初めて飲んだ真っ赤なワイン。
ワインの入った軸の細いグラスは冷たい。
それなのに、ワインは喉を通ると冷たさから熱さに変わった。
喉が焼けるようだった。そしてすっと熱さは消えていった。
あれが私の最初で最後の赤ワイン。
私の恋のように燃えて消え去った。
私の初恋の思い出の一幕だった。

◎          ◎

まだ私が大学生だったとき、自由に生きる彼氏がいた。
ひと回りも年上の彼だった。
働いているものの、パチンコにお金を注ぎ込んで、生活はカツカツ。
大学生だった私に、お金がないから貸せと泣きついてくるようなだらしない彼だった。でも、彼のことが好きだったから、愛していたから、大学時代にしては高額の10万円を貸したっけ。ふふっと今でも笑ってしまうような出来事だ。
ちゃんと返ってきたから笑えるのかもしれないが、もし返ってこなかったとしても、きっと許せてしまったんだろうなとどこかで思う。それだけ彼のことが好きだったから。

彼と私は禁断の恋のような関係性だった。
ひと回りも年上で、彼は高卒で、だらしない生活をしていることも知られていたため、付き合うことも家族から反対されていた。だからお風呂場や布団に潜り込んでヒソヒソ電話したり、ひっそりメッセージのやりとりをしたりと、関わるだけで一苦労することも多かった。

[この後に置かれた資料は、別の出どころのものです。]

-- ==== Sys2Proof/Laws/Cases.lean ====
section
/-!
SUPPORT. What a step of each agent can be, said once: the inversions of the scheduler's, the consumer's and the host's
instructions, which a proof about every step goes through.
-/
namespace Sys2Proof.Machine

/-! ## The scheduler -/

/-- Where a scheduler step that only moves the sequencer goes (42_scheduler R172-R177). -/
inductive SeqMove (s : State) : BitVec 4 → Prop where
  | topQuit (hp : s.sphase = SPhase.top) (hr : s.running = false) : SeqMove s SPhase.halt
  | topPpu (hp : s.sphase = SPhase.top) (hr : s.running = true) (hq : 5 ≤ s.quota.toNat) : SeqMove s SPhase.ppu
  | topDrain (hp : s.sphase = SPhase.top) (hr : s.running = true) (hq : s.quota.toNat < 5) (hd : s.drainPending ≠ 0) :
      SeqMove s SPhase.drain
  | ppuDone (hp : s.sphase = SPhase.ppu) (hq : s.quota.toNat < 5) : SeqMove s SPhase.drain
  | drainDone (hp : s.sphase = SPhase.drain) (hd : s.drainPending = 0) : SeqMove s SPhase.pcheck
  | exitTop (hp : s.sphase = SPhase.exitchk) (hr : s.running = true) : SeqMove s SPhase.top
  | exitHalt (hp : s.sphase = SPhase.exitchk) (hr : s.running = false) : SeqMove s SPhase.halt

/-- What a scheduler step from `s` to `t` can be. -/
inductive SchedCase (s t : State) : Prop where
  | stay (h : t = s)
  | move (p : BitVec 4) (hm : SeqMove s p) (h : t = { s with sphase := p })
  | cpu (r : CpuResult) (u : State) (hp : s.sphase = SPhase.top) (hr : s.running = true) (hq : s.quota.toNat < 5)
      (hd : s.drainPending = 0) (hu : BusOnly s u) (hwf : devWf s.dev = true → devWf u.dev = true)
      (h : t = cpuReturned r u)
  | ppu (sl : BitVec 16) (r : PpuResult) (u : State) (hp : s.sphase = SPhase.ppu) (hq : 5 ≤ s.quota.toNat)
      (hm : s.mayPushEvent = true) (hu : BusOnly s u) (hwf : devWf s.dev = true → devWf u.dev = true)
      (h : t = ppuReturned sl r u)
  | sample (r : ApuResult) (hp : s.sphase = SPhase.drain) (hd : s.drainPending ≠ 0) (hm : s.mayPushEvent = true)
      (h : t = sampleReturned r s)
  | check (hp : s.sphase = SPhase.pcheck) (h : t = checkedPause (takePause s))
  | wait (hp : s.sphase = SPhase.pwait) (hw : s.pq ≠ [] ∨ s.running = false) (h : t = waitedPause (takePause s))

/-- The inversion of a scheduler step. -/
theorem schedCase_of_exec {s t : State} {i : Instr} (hd : decodeSphase s.sphase = .instr i) (h : exec i s = .next t) :
    SchedCase s t := by
  rcases decodeSphase_cases hd with ⟨hp, rfl⟩ | ⟨hp, rfl⟩ | ⟨hp, rfl⟩ | ⟨hp, rfl⟩ | ⟨hp, rfl⟩ | ⟨hp, rfl⟩ | ⟨hp, rfl⟩ |
    ⟨hp, rfl⟩
  · cases h
    exact .stay rfl
  · rcases execSeqTop_cases s with ⟨hr, k⟩ | ⟨hr, hq, k⟩ | ⟨hr, hq, hn, k⟩ | ⟨hr, hq, hz, k⟩ <;> cases k.symm.trans h
    · exact .move _ (.topQuit hp hr) rfl
    · exact .move _ (.topPpu hp hr hq) rfl
    · exact .move _ (.topDrain hp hr hq hn) rfl
    · exact .cpu _ _ hp hr hq hz (runBus_busOnly _ _ s) (runBus_wf _ _ s) rfl
  · rcases execSeqPpu_cases s with ⟨hq, k⟩ | ⟨hq, hm, k⟩ | ⟨hq, hm, k⟩ <;> cases k.symm.trans h
    · exact .move _ (.ppuDone hp hq) rfl
    · exact .ppu _ _ _ hp hq hm (runBus_busOnly _ _ s) (runBus_wf _ _ s) rfl
    · exact .stay rfl
  · rcases execSeqDrain_cases s with ⟨hz, k⟩ | ⟨hz, hm, k⟩ | ⟨hz, hm, k⟩ <;> cases k.symm.trans h
    · exact .move _ (.drainDone hp hz) rfl
    · exact .sample _ hp hz hm rfl
    · exact .stay rfl
  · cases h
    exact .check hp rfl
  · rcases execSeqPwait_cases s with ⟨hq, hr, k⟩ | ⟨hw, k⟩ <;> cases k.symm.trans h
    · exact .stay rfl
    · exact .wait hp hw rfl
  · simp only [exec, execSeqExitchk, Host.Outcome.next.injEq] at h
    by_cases hr : s.running = true
    · rw [if_pos hr] at h
      exact .move _ (.exitTop hp hr) h.symm
    · rw [if_neg hr] at h
      exact .move _ (.exitHalt hp (by simpa using hr)) h.symm
  · cases h
    exact .stay rfl
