-- ==== Sys2Proof/Tests/Slice0.lean ====
section
/-!
SUPPORT. Own tests: the decoder on words written out from 30_encoding, the refusals of WellFormed, single steps on a small
state with the expected results of 95_test_vectors (the vector is named at each test), and a witness for the hypotheses of
every obligation that has any.
-/
namespace Sys2Proof.Tests
open Sys2Proof.Machine

/-! ## States -/

def cpu0 : CpuState := ⟨0, 0, 0, 0, 0, 0, 0, [], []⟩
def ppu0 : PpuState := ⟨[], [], [], 0, 0, 0, []⟩
def mapper0 : MapperState := ⟨[], []⟩
def fb0 : Framebuffer := ⟨[[7]]⟩

/-- A block as it stands before START, with no opaque value in it: a platform of three devices and 1x1 frames. -/
def idle : State where
  running := false
  started := false
  stepMode := .noStep
  quota := 0
  region := .ntsc
  hasSlc := false
  paused := false
  sphase := 0
  pwaitRet := false
  drainPending := 0
  cpuCyc := 0
  ppuCyc := 0
  frameSeq := 0
  fault := .none
  nmiLatch := false
  nmiPrev := false
  mapCpu := []
  mapPpu := []
  openBusCpu := 0x55
  openBusPpu := 0xAA
  ctrl0 := 0
  ctrl1 := 0
  evq := []
  pq := []
  cphase := 0
  curEv := none
  ackValid := false
  ackVal := false
  showFps := false
  evIllegal := false
  hostRefused := false
  consFail := false
  ctlStatus := .ok
  snapStatus := .none
  cpu := cpu0
  ppu := ppu0
  mapper := mapper0
  dev := []
  out := []
  ctlRdata := 0
  busRdata := 0
  busReq := none
  hostPort := []
  turn := .host
  tick := 0
  plat := ⟨none, none, [(1, .plain), (2, .plain), (3, .controller)], 1, 1⟩

/-- The block right after START. -/
def live : State := { idle with running := true, started := true, sphase := 0x1, cphase := 0b001 }

/-- The consumer in a handshake that was acknowledged, the scheduler paused by it. -/
def acked (phase : BitVec 3) (img : Option Image) : State :=
  { live with
    paused := true, sphase := 0x5, cphase := phase, ackValid := true, ackVal := true
    curEv := some ⟨if phase = 0b010 then 0x50000000 else 0x60000000, none, img⟩ }

/-- The state an answer leaves; the state before where there is none. -/
def after (a : Answer) (s : State) : State :=
  match a with
  | .next t => t
  | .fault _ => s
  | .refused _ => s

/-- One consumer step on `w` at the head of EVQ. -/
def consume (w : BitVec 32) (s : State := live) : State := after (exec .seqCFetch { s with evq := [⟨w, none, none⟩] }) s

/-- One host command word. -/
def command (c : BitVec 64) (s : State := idle) : State :=
  after (step { s with turn := .host, busReq := none, hostPort := [.ctl c] }) s
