/-- A COUNTING overdue timer that runs out suspends the head: it stops, OVERDUE enters the set and the line asserts,
HEAD-SUSPENDED goes to both links, and a CUT demand is forced to IDLE, so that a channel in RUN at CUT lowers to SETTLING and
BLADE joins the set in the same event (R103, R109, R117, R137). The model's choices: the time left passes at the expiry (log
2), the row changes nothing for a timer that is not COUNTING (log 28), and the stopped timer holds the allowance 0 (log 38).
-/
def Obligations.OverdueSuspendsTheHead : Prop :=
  ∀ (s : State) (h : HeadId),
    ((s.head h).overdue.st ≠ .counting → exec (.overdueExpiry h) s = .next s) ∧
    ((s.head h).overdue.st = .counting → s.Steady h →
      let left := (s.head h).overdue.allowance - (s.head h).overdue.elapsed
      ∃ t : State, exec (.overdueExpiry h) s = .next t ∧
        t = { s.elapse left with heads := t.heads, links := t.links } ∧ LinesQuiet s t ∧
        RaisesOnly s t ((AttSet.ofWaitCleared.union AttSet.ofHoldChanged).union AttSet.ofHeadSuspended) ∧
        (∀ i, SamePath s t i) ∧ (s.Steady h.other → t.head h.other = (s.head h.other).elapse left) ∧
        (t.head h).overdue = ⟨.stopped, 0, 0⟩ ∧ (t.head h).hold.overdue = true ∧ t.fhold h = true ∧
        (t.head h).hold.cellHold = (s.head h).hold.cellHold ∧ (t.head h).pendingReq = (s.head h).pendingReq ∧
        (t.link (.head h)).attention.headSuspended = true ∧ (t.link .cell).attention.headSuspended = true ∧
        (t.link (.head h)).attention.holdChanged = true ∧
        ((s.head h).blade.demand = .cut → (t.head h).blade.demand = .idle) ∧
        ((s.head h).blade.demand = .cut → (s.head h).blade.runAtCut = true → (s.head h).holdsCut = true →
          (t.head h).blade.st = .settling ∧ (t.head h).blade.target = .idle ∧
            (t.head h).blade.commanded = (s.head h).bladeParams.fIdle ∧ (t.head h).hold.blade = true))

/-- The idle-delay timer's expiry ends the CUT demand of a head with no cut in its window: the demand falls to IDLE, the
stop-delay timer starts, and a channel in RUN at CUT lowers; with a cut in the window the demand stays. The stop-delay timer's
expiry takes the demand to OFF and stops the blade, brake off (R75, R103 to R105, R109). The model's choices: the time left
passes at the expiry (log 2), and the row of a stopped timer changes nothing (log 28). -/
def Obligations.DelaysExpire : Prop :=
  ∀ (s : State) (h : HeadId),
    let frame := fun (left : Nat) (t : State) =>
      t = { s.elapse left with heads := t.heads, links := t.links } ∧ LinesQuiet s t ∧
        RaisesOnly s t (AttSet.ofWaitCleared.union AttSet.ofHoldChanged) ∧ (∀ i, SamePath s t i) ∧
        (s.Steady h.other → t.head h.other = (s.head h.other).elapse left)
    ((s.head h).blade.idleTimer = none → exec (.idleDelayExpiry h) s = .next s) ∧
    ((s.head h).blade.stopTimer = none → exec (.stopDelayExpiry h) s = .next s) ∧
    (∀ left, (s.head h).blade.idleTimer = some left → s.Steady h → s.job.state.isOpen = true →
      (s.head h).service = .inService →
      ∃ t : State, exec (.idleDelayExpiry h) s = .next t ∧ frame left t ∧ (t.head h).blade.idleTimer = none ∧
        ((s.head h).watch.reasons.bladeNotReady = true →
          (t.head h).watch = Watch.empty ∧ (t.link (.head h)).attention.waitCleared = true) ∧
        ((s.head h).holdsCut = true → (t.head h).blade.demand = (s.head h).blade.demand ∧
          (t.head h).blade.st = (s.head h).blade.st ∧ (t.head h).blade.target = (s.head h).blade.target) ∧
        ((s.head h).holdsCut = false → (t.head h).blade.demand = .idle ∧
          (t.head h).blade.stopTimer = some ((s.head h).bladeParams.stopDelay * 1000000) ∧
          ((s.head h).blade.demand = .cut → (s.head h).blade.runAtCut = true →
            (t.head h).blade.st = .settling ∧ (t.head h).blade.target = .idle ∧ (t.head h).blade.settleCount = 0 ∧
              (t.head h).blade.commanded = (s.head h).bladeParams.fIdle))) ∧
    ∀ left, (s.head h).blade.stopTimer = some left → s.Steady h →
      ∃ t : State, exec (.stopDelayExpiry h) s = .next t ∧ frame left t ∧ (t.head h).blade.stopTimer = none ∧
        (t.head h).blade.demand = .off ∧
        ((s.head h).blade.st.accepts = true →
          (t.head h).blade.st = .stopped ∧ (t.head h).blade.brake = false ∧ (t.head h).blade.commanded = 0 ∧
            (t.head h).blade.measured = 0 ∧ (t.head h).blade.strokes = 0) ∧
        ((s.head h).blade.st.accepts = false →
          (t.head h).blade.st = (s.head h).blade.st ∧ (t.head h).blade.brake = (s.head h).blade.brake)

/-- A channel whose retry time runs out climbs where its demand asks for a level, and stops with the brake as it stood where the
demand is OFF; FAULT CLEAR of a channel in FAULTED returns its retry count to 0 and takes it to STOPPED with the brake off, or
straight into the climb. A climb begins at step 1 toward the demanded level, brake off. A code that names no head is refused
with BAD-VALUE (R107, R128, R129). The time left passes at the expiry (log 2), and the row of a stopped retry timer changes
nothing (log 28): the model's choices. -/
def Obligations.RetryAndClearRestart : Prop :=
  ∀ (s : State) (h : HeadId), s.Steady h →
    let climbs := fun c' : Channel => ∀ lvl : Level, (s.head h).blade.demand = (match lvl with | .idle => .idle | .cut => .cut) →
      c'.st = .spinup ∧ c'.target = lvl ∧ c'.step = 1 ∧ c'.stepCount = 0 ∧ c'.brake = false ∧ c'.pulseSeen = false ∧
        c'.strokes = 0 ∧ c'.watchLeft = some 1000000 ∧ c'.commanded = (s.head h).bladeParams.stepRate lvl 1
    let keeps := fun c' : Channel => c'.demand = (s.head h).blade.demand ∧ c'.trim = (s.head h).blade.trim ∧
      c'.record = (s.head h).blade.record
    (∀ left, (s.head h).blade.retryTimer = some left →
      ∃ t : State, exec (.retryTimeExpiry h) s = .next t ∧
        t = { s.elapse left with heads := t.heads, links := t.links } ∧ LinesQuiet s t ∧
        RaisesOnly s t (AttSet.ofWaitCleared.union AttSet.ofHoldChanged) ∧
        (∀ i, SamePath s t i) ∧ (s.Steady h.other → t.head h.other = (s.head h.other).elapse left) ∧
        keeps (t.head h).blade ∧ climbs (t.head h).blade ∧ (t.head h).blade.retries = (s.head h).blade.retries ∧
        ((s.head h).blade.demand = .off → (t.head h).blade.st = .stopped ∧ (t.head h).blade.commanded = 0 ∧
          (t.head h).blade.brake = (s.head h).blade.brake)) ∧
    ((s.head h).blade.retryTimer = none → exec (.retryTimeExpiry h) s = .next s) ∧
    (s.listens .cell = true →
      (∀ code : Byte, 1 < code.toNat →
        exec (.faultClear .cell code) s = .next (s.answering .cell 0x3C (.refused .badValue .none))) ∧
      ((s.head h).blade.st ≠ .faulted →
        exec (.faultClear .cell (headCode h)) s = .next (s.answering .cell 0x3C (.refused .bladeNotLatched .none))) ∧
      ((s.head h).blade.st = .faulted → s.Steady h.other →
        ∃ t : State, exec (.faultClear .cell (headCode h)) s = .next (t.answering .cell 0x3C
            (.accepted (.blade (t.head h).blade.st (s.head h).blade.demand))) ∧
          t = s.setHead h { s.head h with blade := (t.head h).blade } ∧
          keeps (t.head h).blade ∧ climbs (t.head h).blade ∧ (t.head h).blade.retries = 0 ∧
          ((s.head h).blade.demand = .off → (t.head h).blade.st = .stopped ∧ (t.head h).blade.brake = false ∧
            (t.head h).blade.commanded = 0)))
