theorem State.closeEvent_struck_rest : State.closeEvent a (a.struck h free d ready bladeFault) = { a with
    heads := (State.closeEvent a (a.struck h free d ready bladeFault)).heads
    links := (State.closeEvent a (a.struck h free d ready bladeFault)).links, free := free } := by
  have closed := State.closeEvent_rest a (a.struck h free d ready bladeFault)
  have rest := State.struck_rest (a := a) (h := h) (free := free) (d := d) (ready := ready) (bladeFault := bladeFault)
  generalize State.closeEvent a (a.struck h free d ready bladeFault) = t at closed ⊢
  rw [rest] at closed
  exact closed

theorem State.closeEvent_struck_other (steady : a.Steady h.other) :
    (State.closeEvent a (a.struck h free d ready bladeFault)).head h.other = a.head h.other :=
  State.expired_other steady State.struck_other (by rw [State.struck_rest]) (by rw [State.struck_rest]) (by rw [State.struck_own])

section Demanded

variable (now : a.DemandNow h) (demand : d.demand = (a.head h).blade.demand) (idle : d.idleTimer = (a.head h).blade.idleTimer)
  (stop : d.stopTimer = (a.head h).blade.stopTimer)

include now demand idle stop

/-- Closing the event leaves the channel, and brings the set up to date (R103, R134). -/
theorem State.closeEvent_struck_head :
    ((State.closeEvent a (a.struck h free d ready bladeFault)).head h).blade = d ∧
      ((State.closeEvent a (a.struck h free d ready bladeFault)).head h).hold =
        { a.holdNow h with blade := ({ a.head h with blade := d } : Head).bladeHolds } := by
  have own := State.struck_own (a := a) (h := h) (free := free) (d := d) (ready := ready) (bladeFault := bladeFault)
  have job : (a.struck h free d ready bladeFault).job = a.job := by rw [State.struck_rest]
  have zones : (a.struck h free d ready bladeFault).zones = a.zones := by rw [State.struck_rest]
  have after : (a.struck h free d ready bladeFault).DemandNow h :=
    now.of_same (by rw [job]) (by rw [own]) (by rw [own]) (by rw [own]) (by rw [own, demand]) (by rw [own, idle]) (by rw [own, stop])
  have stood : (a.head h).standsBy a.job.state.isOpen =
      ((a.struck h free d ready bladeFault).head h).standsBy (a.struck h free d ready bladeFault).job.state.isOpen := by
    rw [job, own, Head.standsBy, Head.standsBy, Head.cutCondition, Head.cutCondition, idle]
    rfl
  have closed := State.closeEvent_undemanding (b := a) after stood
  have held : (a.struck h free d ready bladeFault).holdNow h =
      { a.holdNow h with blade := ({ a.head h with blade := d } : Head).bladeHolds } := by
    have zone : (a.struck h free d ready bladeFault).zoneHolds h = a.zoneHolds h :=
      State.zoneHolds_of (State.zoneStates_of_zones zones) (by rw [own])
    rw [State.holdNow, job, zone, own]
    rfl
  rw [closed, held, own]
  exact ⟨rfl, rfl⟩
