/-- DRW complements exactly the pixels it targets and sets VF to 1 exactly if one of them was on (R178, derived by the spec
from R173); a sprite byte out of range raises, with nothing drawn. The bit order is PRESUMED by the spec (its G3; log 7).
That `x` or `y` = VF positions the sprite by the old VF is decision D5 (R86, R173 (d); log 8, DEDUCED and unsafe).
The raise rests on decisions D6 (log 18) and D10 (log 1). -/
def Obligations.DrawComplementsTargets : Prop :=
  ∀ (x y : Reg) (n : Fin 16) (s : State),
    ((n : Nat) = 0 ∨ s.i.toNat + n - 1 ≤ 0xFFF → ∃ t, exec (.drw x y n) s = .next t ∧
      (∀ px py, Targets x y n s px py → t.pixelAt px py = !s.pixelAt px py) ∧
      (∀ px py, ¬Targets x y n s px py → t.pixelAt px py = s.pixelAt px py) ∧
      ((∃ px py, Targets x y n s px py ∧ s.pixelAt px py = true) → t.getV vf = 1) ∧
      ((¬∃ px py, Targets x y n s px py ∧ s.pixelAt px py = true) → t.getV vf = 0) ∧
      t.pc = s.pc + 2 ∧ Frame [.pc, .pix] [vf] s t) ∧
    ((n : Nat) > 0 ∧ s.i.toNat + n - 1 > 0xFFF →
      Raises (.drw x y n) .boundsViolation (.address (max s.i.toNat 0x1000)) s)

/-- The toggle property: the same sprite drawn twice at the same place restores every pixel (R173 (g), R178).
Coordinates from registers other than VF, so that the second draw is the same. The bit order is PRESUMED by the spec
(its G3; log 7). -/
def Obligations.DrawTwiceRestores : Prop :=
  ∀ (x y : Reg) (n : Fin 16) (s t : State), x ≠ vf → y ≠ vf → ((n : Nat) = 0 ∨ s.i.toNat + n - 1 ≤ 0xFFF) →
    exec (.drw x y n) s = .next t →
    ∃ u, exec (.drw x y n) t = .next u ∧ ∀ px py, u.pixelAt px py = s.pixelAt px py

/-! ## Keypad and timers (45_keypad_and_timers.md) -/

/-- SKP and SKNP test the key named by the value of `V[x]`, 0x0 to 0xF (R190, R191); a value above 0xF is treated as each
KEY_INDEX_POLICY says (R192, the spec's decision D15; log 19); what a raise leaves is decision D10 (log 1). -/
def Obligations.KeySkips : Prop :=
  ∀ (x : Reg) (s : State),
    (∀ k : Key, (s.getV x).toNat = k →
      SkipsWhen (.skpVx x) (s.key k = true) s ∧ SkipsWhen (.sknpVx x) (s.key k = false) s) ∧
    ((s.getV x).toNat > 0xF → s.params.keyIndexPolicy = .fault →
      Raises (.skpVx x) .keyIndexOutOfRange (.keyValue (s.getV x)) s ∧
      Raises (.sknpVx x) .keyIndexOutOfRange (.keyValue (s.getV x)) s) ∧
    ((s.getV x).toNat > 0xF → s.params.keyIndexPolicy = .mask → ∀ k : Key, (k : Nat) = (s.getV x).toNat % 16 →
      SkipsWhen (.skpVx x) (s.key k = true) s ∧ SkipsWhen (.sknpVx x) (s.key k = false) s) ∧
    ((s.getV x).toNat > 0xF → s.params.keyIndexPolicy = .notHeld →
      SkipsWhen (.skpVx x) False s ∧ SkipsWhen (.sknpVx x) True s)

そして私はどうしても彼に会いたくて、夜中の0時に裸足で家を飛び出していたのだ。
今考えても笑える。穏やかで静かに過ごすことを望んでいた私が、何とも危険なことを犯していたからだ。
でも、その時は危険だからなんてどうだってよかった。ただただ彼に会うことだけ、それだけを考えていた。それが達成できればよかった。そして彼も同じ気持ちだったんだと思う。

◎          ◎

そんな危うい関係の中、迎えた初めてのクリスマスデート。
今でも忘れない。家族に猛反対されてなくなってしまったのだ。
彼が一泊二日の旅行プランを考えてくれていて、私もそれに行く気満々だったが、叶わなかった。私と彼の関係をよく思っていない家族に友だちと泊まりに行くとごまかして伝えたことがバレたのだ。こっぴどく叱られ、家から出ることもできなくなってしまった。
ごめんね、ごめんねと彼に何度も謝った。あの時彼は、きっと、私のためにホテルも遊ぶ場所も計画してくれていたのに、最終的にキャンセル料も払わせてしまって終わった。
わかは悪くないからって寂しそうに彼が言っていた。ものすごく私が悪かったのにね。だから次の年のクリスマスデートは日帰りで少しだけ会うことにしていた。それだけでも家族の了承を得るのに苦戦した。

わかと過ごせるクリスマスは特別だからと用意されていたのは真っ赤なワインだった。俺はわかを家に送り届けたいから飲めないけど、わかに飲んでもらいたくてと綺麗なグラスに注がれていた。
喉が焼けるようなワインで味はあまり覚えていない。でも、彼が私のことを嬉しそうに見つめていたことはよく覚えている。

◎          ◎

でも、燃え尽きた。

社会人になって、金遣いが荒く、だらしない彼と付き合うことに抵抗を感じるようになっていった。価値観の違いも気になり、危険を犯すことへの違和感を覚え、私から別れを切り出した。遠距離だったこともあり、彼もしょうがなさそうに別れを受け入れた。

寂しくなかったといえば嘘になる。でも別れたことで私も彼も新たな一歩を踏み出せた。
彼は会社を立ち上げ、私は苦手だった文章を書くことで新しい自分と向き合うことができるようになった。
昔では考えられない変化を遂げた。

美しいな幕引きだ。
でも現実は美しい幕引きではない。
どこかで思う。今でも私のことを好きでいてくれる元彼。そんな元彼と完全に縁を切ることができない。時々元彼の「ほんっとにわかはかわいいなぁ」が聞きたくなってしまう。
いつか、あの時のクリスマスの思い出が、美しい思い出となるように、私は過去ではなく、輝く未来を見つめられるようになりたい。